**EXERCISE DETAILS:** Output the data below in full, character for character.

──────── EXERCISE MATERIALS ────────

-- ==== Sys2Proof/Machine/Clip.lean ====
section
/-! DEFINITION. The clip unit as commands: ISECT (R95, R96) and BBOX (R97). -/

namespace Sys2Proof.Machine

/-- R95: the rectangle is latched, clipped, and the clip registers answered. -/
def isectBody (x0 y0 w h : Word) (s : State) : Out :=
  let s := clip (loadRect x0 y0 w h s)
  .next (complete .isect (isectPayload (latchedBox s.latches)) s)

/-- ISECT (R95). -/
def execIsect (x0 y0 w h : Word) (s : State) : Out := command (.isect x0 y0 w h) (isectBody x0 y0 w h) s

/-- R97: the bounding box is answered; `EMPTY` is not touched. -/
def bboxBody (s : State) : Out := .next (complete .bbox [0, 0, s.par.cfg.width, s.par.cfg.height] s)

/-- BBOX (R97). -/
def execBbox (s : State) : Out := command .bbox bboxBody s

end Sys2Proof.Machine
end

────────

**TASK RESPONSE:**
-- ==== Sys2Proof/Machine/Clip.lean ====
section
/-! DEFINITION. The clip unit as commands: ISECT (R95, R96) and BBOX (R97). -/

namespace Sys2Proof.Machine

/-- R95: the rectangle is latched, clipped, and the clip registers answered. -/
def isectBody (x0 y0 w h : Word) (s : State) : Out :=
  let s := clip (loadRect x0 y0 w h s)
  .next (complete .isect (isectPayload (latchedBox s.latches)) s)

/-- ISECT (R95). -/
def execIsect (x0 y0 w h : Word) (s : State) : Out := command (.isect x0 y0 w h) (isectBody x0 y0 w h) s

/-- R97: the bounding box is answered; `EMPTY` is not touched. -/
def bboxBody (s : State) : Out := .next (complete .bbox [0, 0, s.par.cfg.width, s.par.cfg.height] s)

/-- BBOX (R97). -/
def execBbox (s : State) : Out := command .bbox bboxBody s

end Sys2Proof.Machine
end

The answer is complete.